= What you will do =
Give back exactly the stretch of data below from the line holding "-- ==== Sys2Proof/Machine/Turn.lean" through the line holding "### Turns -/", both ends included, and leave the remaining lines out.

= Material provided =

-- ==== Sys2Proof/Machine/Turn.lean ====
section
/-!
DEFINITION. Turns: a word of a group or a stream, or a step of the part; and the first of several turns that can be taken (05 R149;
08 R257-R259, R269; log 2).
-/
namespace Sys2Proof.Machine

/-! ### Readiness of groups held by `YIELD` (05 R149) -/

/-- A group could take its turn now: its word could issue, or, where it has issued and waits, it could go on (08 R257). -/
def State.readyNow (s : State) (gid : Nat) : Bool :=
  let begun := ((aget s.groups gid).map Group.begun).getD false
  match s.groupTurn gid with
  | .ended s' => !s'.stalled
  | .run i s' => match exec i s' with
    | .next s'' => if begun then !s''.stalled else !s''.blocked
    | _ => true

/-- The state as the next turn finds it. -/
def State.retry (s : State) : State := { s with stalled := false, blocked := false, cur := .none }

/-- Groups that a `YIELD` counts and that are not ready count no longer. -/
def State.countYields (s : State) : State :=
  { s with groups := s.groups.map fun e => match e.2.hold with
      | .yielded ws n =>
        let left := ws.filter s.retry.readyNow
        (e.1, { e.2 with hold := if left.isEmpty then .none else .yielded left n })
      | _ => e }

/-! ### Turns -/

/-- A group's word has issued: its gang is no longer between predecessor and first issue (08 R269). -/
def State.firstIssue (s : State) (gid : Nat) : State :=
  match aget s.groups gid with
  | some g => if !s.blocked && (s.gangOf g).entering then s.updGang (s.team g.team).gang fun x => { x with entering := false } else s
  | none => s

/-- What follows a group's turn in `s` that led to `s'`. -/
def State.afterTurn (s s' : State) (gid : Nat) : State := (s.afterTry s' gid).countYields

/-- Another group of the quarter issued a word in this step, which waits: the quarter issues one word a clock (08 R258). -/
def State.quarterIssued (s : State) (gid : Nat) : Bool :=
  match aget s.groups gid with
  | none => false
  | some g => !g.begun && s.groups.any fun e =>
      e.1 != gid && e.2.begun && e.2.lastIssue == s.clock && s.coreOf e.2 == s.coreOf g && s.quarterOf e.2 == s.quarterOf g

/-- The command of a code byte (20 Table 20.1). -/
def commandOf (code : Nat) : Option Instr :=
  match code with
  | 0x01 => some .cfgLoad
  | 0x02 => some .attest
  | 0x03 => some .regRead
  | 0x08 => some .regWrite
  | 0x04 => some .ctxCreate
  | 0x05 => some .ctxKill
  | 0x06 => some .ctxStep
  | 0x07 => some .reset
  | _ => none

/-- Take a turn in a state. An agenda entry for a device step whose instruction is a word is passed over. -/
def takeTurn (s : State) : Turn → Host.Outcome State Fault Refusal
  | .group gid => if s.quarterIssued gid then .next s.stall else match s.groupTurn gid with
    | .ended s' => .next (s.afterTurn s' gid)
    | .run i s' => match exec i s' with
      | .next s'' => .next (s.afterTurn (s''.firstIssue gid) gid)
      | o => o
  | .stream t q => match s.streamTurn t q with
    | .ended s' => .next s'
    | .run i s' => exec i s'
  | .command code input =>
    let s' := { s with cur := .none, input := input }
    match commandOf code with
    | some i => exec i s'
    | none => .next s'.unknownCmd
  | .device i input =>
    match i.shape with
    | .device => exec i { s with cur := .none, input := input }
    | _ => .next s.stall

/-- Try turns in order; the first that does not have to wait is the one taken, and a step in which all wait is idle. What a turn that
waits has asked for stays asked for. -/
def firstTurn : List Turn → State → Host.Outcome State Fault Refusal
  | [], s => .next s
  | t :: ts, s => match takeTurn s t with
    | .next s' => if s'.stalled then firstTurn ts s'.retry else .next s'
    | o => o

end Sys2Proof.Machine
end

* * *

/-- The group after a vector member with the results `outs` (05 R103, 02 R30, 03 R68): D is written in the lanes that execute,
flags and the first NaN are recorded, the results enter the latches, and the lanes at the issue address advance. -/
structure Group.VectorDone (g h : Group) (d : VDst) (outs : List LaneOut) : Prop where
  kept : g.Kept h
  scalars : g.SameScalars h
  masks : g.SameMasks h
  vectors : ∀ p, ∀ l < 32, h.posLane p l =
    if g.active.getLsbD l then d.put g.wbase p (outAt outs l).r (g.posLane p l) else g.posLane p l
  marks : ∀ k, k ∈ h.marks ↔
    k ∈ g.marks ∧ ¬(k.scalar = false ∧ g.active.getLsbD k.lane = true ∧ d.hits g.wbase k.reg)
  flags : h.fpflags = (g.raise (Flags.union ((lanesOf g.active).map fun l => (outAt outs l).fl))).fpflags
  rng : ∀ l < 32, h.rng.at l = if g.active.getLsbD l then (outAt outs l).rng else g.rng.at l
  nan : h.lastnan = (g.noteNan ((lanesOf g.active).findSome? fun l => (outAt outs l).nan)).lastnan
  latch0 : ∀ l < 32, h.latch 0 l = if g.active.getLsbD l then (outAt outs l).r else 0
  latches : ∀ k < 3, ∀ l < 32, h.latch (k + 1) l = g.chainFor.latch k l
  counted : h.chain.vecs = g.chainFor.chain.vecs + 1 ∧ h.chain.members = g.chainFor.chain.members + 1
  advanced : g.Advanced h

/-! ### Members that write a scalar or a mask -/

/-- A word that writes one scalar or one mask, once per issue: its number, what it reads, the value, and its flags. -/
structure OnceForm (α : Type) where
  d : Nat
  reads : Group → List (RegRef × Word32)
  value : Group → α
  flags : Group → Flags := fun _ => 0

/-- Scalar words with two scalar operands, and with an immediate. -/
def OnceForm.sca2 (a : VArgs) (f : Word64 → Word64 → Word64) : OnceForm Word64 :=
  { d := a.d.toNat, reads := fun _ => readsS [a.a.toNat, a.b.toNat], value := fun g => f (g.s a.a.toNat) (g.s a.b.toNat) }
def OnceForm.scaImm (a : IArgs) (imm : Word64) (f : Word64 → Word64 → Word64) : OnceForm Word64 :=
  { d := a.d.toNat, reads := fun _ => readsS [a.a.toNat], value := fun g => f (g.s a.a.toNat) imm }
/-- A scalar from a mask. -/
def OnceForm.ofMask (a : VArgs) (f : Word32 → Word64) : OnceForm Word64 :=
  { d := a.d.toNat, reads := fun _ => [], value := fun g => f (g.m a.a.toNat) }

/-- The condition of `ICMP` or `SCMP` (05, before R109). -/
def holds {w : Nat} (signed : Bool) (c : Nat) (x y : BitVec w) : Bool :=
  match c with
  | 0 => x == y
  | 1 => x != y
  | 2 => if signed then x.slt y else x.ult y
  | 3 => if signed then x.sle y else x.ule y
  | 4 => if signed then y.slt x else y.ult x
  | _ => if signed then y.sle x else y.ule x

---

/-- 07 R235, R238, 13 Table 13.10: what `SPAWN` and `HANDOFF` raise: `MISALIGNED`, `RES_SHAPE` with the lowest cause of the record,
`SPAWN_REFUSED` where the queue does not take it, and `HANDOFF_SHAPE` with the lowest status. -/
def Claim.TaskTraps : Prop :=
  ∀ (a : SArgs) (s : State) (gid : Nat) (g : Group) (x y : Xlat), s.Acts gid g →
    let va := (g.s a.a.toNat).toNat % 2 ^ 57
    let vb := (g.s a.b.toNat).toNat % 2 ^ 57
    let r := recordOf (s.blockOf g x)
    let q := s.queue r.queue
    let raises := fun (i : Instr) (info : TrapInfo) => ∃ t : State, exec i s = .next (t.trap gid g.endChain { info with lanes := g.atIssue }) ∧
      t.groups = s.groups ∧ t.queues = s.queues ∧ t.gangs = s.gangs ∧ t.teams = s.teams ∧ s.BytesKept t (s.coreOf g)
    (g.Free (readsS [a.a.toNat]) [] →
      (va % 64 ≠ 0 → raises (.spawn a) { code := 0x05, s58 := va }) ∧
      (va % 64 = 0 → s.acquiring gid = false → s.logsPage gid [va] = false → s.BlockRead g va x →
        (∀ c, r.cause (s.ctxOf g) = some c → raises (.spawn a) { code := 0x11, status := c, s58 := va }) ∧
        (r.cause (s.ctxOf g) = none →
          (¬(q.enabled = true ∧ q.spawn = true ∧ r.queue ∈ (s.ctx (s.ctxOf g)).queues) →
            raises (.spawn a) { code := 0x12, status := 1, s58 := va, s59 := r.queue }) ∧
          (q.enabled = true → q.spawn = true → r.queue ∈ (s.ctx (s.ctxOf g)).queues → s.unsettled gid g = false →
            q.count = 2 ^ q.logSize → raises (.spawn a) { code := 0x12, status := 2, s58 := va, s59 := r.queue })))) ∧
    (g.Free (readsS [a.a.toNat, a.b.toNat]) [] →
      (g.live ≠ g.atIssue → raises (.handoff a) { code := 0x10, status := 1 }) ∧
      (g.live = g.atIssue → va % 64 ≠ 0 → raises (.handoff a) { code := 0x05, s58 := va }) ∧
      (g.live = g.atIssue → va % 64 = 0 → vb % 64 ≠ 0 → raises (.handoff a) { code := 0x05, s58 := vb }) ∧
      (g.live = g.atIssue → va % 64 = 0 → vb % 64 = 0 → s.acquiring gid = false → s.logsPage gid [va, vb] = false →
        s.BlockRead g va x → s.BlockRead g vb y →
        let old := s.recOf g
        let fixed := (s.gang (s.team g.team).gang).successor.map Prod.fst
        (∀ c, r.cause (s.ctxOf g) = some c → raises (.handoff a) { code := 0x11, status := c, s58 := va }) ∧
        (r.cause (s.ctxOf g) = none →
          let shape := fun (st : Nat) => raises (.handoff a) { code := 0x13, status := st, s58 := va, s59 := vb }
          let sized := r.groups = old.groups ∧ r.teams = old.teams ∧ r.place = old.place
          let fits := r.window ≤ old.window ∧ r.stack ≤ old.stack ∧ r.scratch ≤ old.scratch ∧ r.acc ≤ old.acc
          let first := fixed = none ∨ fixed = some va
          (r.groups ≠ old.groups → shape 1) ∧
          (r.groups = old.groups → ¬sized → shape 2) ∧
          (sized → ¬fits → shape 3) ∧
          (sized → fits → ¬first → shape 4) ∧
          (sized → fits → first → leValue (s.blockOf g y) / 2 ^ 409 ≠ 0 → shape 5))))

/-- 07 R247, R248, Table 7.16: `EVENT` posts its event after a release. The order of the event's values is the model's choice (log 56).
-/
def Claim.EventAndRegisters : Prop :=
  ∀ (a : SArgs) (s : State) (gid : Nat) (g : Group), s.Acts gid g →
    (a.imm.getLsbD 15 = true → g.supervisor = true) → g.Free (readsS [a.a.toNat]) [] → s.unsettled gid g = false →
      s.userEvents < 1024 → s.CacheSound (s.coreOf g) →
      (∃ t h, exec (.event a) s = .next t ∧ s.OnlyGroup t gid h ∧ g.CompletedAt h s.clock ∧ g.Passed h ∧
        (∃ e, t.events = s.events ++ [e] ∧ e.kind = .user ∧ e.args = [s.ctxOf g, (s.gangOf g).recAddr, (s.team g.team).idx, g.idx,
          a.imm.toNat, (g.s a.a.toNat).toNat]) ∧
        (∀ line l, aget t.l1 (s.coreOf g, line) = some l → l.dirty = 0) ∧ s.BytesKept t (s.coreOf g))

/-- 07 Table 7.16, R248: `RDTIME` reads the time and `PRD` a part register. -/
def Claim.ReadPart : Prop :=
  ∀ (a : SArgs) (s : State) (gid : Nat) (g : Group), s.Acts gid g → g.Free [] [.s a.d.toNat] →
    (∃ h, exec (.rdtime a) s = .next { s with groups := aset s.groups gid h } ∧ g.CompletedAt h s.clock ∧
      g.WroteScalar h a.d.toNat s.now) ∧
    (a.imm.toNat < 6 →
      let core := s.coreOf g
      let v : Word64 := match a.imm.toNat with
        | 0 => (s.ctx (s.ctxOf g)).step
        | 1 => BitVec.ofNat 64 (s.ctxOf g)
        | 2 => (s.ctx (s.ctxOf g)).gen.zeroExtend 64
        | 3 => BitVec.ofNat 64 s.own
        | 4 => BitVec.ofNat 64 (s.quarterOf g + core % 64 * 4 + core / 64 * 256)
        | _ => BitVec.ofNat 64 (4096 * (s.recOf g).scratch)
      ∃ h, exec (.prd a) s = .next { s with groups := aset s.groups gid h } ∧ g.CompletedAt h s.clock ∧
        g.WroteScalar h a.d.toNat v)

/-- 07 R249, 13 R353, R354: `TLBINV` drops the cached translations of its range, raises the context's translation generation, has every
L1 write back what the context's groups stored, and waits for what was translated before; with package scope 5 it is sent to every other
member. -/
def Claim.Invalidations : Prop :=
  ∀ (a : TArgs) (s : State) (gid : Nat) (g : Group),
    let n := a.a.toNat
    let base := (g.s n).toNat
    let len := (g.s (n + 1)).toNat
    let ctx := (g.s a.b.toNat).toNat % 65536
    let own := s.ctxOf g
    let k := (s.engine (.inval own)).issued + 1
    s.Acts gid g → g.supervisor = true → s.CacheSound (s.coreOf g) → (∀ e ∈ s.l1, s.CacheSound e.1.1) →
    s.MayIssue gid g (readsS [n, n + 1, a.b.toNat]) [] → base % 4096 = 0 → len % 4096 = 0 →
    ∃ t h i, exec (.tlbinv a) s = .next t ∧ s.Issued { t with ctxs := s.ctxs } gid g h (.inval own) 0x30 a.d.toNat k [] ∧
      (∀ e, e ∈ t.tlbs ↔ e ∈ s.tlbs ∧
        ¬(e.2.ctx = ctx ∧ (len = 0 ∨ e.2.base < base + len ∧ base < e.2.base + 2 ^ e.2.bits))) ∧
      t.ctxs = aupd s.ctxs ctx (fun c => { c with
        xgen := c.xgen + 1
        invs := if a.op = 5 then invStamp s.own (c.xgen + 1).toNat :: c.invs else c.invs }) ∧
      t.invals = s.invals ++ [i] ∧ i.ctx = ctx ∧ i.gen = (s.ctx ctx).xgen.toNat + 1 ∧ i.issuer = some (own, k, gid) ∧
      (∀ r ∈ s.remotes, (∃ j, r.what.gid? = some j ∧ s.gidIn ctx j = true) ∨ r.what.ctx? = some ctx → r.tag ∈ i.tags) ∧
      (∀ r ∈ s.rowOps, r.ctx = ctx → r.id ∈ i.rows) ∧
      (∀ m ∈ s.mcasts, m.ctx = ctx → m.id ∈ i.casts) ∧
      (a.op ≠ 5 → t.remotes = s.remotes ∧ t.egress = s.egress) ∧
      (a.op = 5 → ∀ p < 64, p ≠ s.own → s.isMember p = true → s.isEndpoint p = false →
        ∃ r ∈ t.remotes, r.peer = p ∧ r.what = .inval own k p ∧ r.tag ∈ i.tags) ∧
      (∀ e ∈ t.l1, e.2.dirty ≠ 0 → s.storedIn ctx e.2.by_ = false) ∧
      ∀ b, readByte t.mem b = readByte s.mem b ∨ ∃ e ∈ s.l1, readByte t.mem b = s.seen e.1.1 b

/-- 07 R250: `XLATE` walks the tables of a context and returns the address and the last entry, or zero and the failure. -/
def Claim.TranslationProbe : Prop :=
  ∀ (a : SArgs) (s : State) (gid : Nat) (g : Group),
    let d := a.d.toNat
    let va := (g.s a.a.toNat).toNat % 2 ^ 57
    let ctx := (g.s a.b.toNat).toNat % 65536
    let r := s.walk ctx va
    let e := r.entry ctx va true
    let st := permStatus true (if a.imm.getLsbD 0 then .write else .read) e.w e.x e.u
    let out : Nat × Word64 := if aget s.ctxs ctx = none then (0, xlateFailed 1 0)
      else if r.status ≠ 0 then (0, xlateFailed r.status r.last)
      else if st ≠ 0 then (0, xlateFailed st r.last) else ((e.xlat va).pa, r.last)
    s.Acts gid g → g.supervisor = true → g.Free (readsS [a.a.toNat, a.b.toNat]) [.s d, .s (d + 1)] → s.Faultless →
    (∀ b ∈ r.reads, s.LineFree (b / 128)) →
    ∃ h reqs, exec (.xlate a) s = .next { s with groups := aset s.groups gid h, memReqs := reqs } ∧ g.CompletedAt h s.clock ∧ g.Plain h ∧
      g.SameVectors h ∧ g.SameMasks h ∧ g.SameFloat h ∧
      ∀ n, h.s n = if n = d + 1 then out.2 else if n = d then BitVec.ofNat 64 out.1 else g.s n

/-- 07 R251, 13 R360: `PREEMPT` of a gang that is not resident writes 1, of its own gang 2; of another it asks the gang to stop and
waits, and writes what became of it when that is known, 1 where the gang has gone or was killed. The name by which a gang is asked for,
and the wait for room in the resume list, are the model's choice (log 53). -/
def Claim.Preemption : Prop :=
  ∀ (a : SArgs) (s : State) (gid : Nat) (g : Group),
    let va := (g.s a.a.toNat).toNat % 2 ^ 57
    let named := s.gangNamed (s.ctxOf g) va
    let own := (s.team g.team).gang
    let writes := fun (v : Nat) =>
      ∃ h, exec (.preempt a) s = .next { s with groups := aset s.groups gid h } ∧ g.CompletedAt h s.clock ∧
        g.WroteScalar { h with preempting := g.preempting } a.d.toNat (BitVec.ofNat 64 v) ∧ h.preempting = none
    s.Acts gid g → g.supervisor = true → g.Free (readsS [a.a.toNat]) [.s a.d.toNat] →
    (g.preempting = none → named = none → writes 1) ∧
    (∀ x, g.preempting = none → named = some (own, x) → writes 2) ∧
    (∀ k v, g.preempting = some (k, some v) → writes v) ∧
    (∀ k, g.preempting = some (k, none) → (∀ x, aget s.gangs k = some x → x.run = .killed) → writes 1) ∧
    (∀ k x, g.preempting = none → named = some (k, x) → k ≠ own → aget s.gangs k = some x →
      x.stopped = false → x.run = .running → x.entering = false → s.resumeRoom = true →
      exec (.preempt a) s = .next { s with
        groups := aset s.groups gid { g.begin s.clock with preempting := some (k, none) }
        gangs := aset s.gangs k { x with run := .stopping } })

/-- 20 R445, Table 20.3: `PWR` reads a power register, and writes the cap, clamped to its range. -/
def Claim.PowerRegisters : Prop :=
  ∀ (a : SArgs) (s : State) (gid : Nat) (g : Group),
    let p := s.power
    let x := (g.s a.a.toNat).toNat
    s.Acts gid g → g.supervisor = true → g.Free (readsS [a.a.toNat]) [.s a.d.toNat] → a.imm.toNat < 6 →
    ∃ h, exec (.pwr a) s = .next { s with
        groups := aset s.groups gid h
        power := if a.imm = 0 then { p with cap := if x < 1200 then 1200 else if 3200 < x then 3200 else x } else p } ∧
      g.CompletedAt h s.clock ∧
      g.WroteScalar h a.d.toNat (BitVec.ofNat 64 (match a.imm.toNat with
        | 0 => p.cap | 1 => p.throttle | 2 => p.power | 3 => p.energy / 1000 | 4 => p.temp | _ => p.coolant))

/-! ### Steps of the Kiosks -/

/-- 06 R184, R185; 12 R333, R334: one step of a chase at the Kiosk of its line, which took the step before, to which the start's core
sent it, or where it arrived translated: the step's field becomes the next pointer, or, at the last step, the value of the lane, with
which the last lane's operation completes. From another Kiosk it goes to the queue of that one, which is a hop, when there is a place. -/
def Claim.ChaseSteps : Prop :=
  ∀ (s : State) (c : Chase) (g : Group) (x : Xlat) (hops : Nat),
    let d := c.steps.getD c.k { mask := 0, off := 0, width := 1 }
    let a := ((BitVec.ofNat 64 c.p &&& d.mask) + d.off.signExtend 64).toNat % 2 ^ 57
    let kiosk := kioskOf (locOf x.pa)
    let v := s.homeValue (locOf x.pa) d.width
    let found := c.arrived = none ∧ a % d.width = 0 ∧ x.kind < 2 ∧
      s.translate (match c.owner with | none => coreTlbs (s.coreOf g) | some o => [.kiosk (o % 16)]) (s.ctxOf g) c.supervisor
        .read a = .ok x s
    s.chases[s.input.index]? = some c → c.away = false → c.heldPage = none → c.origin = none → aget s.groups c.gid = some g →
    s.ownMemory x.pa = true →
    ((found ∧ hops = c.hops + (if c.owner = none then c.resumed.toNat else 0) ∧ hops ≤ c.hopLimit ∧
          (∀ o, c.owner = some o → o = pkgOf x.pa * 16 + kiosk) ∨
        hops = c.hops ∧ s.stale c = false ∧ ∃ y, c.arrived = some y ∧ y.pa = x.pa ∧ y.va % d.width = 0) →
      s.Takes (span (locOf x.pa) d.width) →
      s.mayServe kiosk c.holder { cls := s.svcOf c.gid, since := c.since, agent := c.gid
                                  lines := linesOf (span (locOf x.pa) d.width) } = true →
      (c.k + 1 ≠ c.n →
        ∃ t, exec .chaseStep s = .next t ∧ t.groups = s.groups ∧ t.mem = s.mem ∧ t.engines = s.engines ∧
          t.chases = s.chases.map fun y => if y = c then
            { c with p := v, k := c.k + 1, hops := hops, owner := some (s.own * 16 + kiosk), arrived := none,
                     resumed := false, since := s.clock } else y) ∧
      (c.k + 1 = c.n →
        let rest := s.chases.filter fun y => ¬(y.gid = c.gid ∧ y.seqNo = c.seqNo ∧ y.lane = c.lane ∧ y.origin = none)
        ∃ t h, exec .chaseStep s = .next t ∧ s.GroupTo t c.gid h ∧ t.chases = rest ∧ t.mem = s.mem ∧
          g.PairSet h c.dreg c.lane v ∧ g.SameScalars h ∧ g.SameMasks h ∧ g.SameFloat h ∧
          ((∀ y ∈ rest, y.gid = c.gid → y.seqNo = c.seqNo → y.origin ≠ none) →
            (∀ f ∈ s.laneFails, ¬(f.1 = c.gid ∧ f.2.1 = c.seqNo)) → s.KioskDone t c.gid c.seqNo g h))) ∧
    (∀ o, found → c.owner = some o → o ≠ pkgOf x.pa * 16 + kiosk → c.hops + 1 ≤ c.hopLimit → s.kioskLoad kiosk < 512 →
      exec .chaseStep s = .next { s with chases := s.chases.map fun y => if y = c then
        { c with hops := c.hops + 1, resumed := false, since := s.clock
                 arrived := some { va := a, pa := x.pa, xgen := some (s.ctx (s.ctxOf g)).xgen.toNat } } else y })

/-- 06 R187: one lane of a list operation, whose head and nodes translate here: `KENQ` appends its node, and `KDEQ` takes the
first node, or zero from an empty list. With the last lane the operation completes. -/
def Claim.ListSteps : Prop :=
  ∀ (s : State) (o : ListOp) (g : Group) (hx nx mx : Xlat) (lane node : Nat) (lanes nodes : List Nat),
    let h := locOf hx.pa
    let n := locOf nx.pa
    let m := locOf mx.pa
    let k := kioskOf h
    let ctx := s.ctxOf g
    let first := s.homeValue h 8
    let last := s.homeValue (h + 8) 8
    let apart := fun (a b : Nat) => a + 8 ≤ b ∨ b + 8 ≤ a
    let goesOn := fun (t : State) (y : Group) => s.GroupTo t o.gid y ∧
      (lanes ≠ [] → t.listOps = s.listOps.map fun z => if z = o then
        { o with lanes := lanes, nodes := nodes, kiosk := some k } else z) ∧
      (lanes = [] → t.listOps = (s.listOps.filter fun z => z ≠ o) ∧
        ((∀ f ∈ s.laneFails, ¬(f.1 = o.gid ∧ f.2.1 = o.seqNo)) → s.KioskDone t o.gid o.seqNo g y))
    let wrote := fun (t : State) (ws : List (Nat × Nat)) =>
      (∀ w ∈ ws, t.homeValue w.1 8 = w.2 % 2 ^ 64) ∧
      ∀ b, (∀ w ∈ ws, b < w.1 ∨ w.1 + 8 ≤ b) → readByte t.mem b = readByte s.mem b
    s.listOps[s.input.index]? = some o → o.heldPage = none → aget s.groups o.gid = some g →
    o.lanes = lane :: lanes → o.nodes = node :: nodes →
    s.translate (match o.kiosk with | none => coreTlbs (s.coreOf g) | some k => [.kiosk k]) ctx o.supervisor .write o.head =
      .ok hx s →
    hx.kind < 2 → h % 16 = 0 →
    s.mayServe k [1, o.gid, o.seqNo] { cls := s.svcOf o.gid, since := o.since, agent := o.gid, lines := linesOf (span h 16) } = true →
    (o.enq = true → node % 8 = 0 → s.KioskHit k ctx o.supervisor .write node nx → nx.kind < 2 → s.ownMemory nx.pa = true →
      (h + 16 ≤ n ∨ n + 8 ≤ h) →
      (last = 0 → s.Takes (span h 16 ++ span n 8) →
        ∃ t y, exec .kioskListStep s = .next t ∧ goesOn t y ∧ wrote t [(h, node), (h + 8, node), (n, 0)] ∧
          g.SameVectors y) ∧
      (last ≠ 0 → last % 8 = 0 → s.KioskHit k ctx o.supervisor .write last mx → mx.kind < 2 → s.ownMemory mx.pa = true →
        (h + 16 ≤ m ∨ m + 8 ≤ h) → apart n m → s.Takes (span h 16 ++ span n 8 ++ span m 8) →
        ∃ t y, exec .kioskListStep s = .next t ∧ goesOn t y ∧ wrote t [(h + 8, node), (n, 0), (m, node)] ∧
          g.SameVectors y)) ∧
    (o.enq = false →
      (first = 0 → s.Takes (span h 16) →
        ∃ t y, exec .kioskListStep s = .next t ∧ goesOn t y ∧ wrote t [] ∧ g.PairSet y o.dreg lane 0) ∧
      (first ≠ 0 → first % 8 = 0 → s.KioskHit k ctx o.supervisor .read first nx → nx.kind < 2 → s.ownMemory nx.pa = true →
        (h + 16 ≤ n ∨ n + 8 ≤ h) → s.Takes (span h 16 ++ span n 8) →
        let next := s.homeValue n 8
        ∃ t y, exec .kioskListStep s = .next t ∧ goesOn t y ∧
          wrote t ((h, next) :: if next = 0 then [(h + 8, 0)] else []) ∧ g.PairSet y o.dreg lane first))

= Task output =
-- ==== Sys2Proof/Machine/Turn.lean ====
section
/-!
DEFINITION. Turns: a word of a group or a stream, or a step of the part; and the first of several turns that can be taken (05 R149;
08 R257-R259, R269; log 2).
-/
namespace Sys2Proof.Machine

/-! ### Readiness of groups held by `YIELD` (05 R149) -/

/-- A group could take its turn now: its word could issue, or, where it has issued and waits, it could go on (08 R257). -/
def State.readyNow (s : State) (gid : Nat) : Bool :=
  let begun := ((aget s.groups gid).map Group.begun).getD false
  match s.groupTurn gid with
  | .ended s' => !s'.stalled
  | .run i s' => match exec i s' with
    | .next s'' => if begun then !s''.stalled else !s''.blocked
    | _ => true

/-- The state as the next turn finds it. -/
def State.retry (s : State) : State := { s with stalled := false, blocked := false, cur := .none }

/-- Groups that a `YIELD` counts and that are not ready count no longer. -/
def State.countYields (s : State) : State :=
  { s with groups := s.groups.map fun e => match e.2.hold with
      | .yielded ws n =>
        let left := ws.filter s.retry.readyNow
        (e.1, { e.2 with hold := if left.isEmpty then .none else .yielded left n })
      | _ => e }

/-! ### Turns -/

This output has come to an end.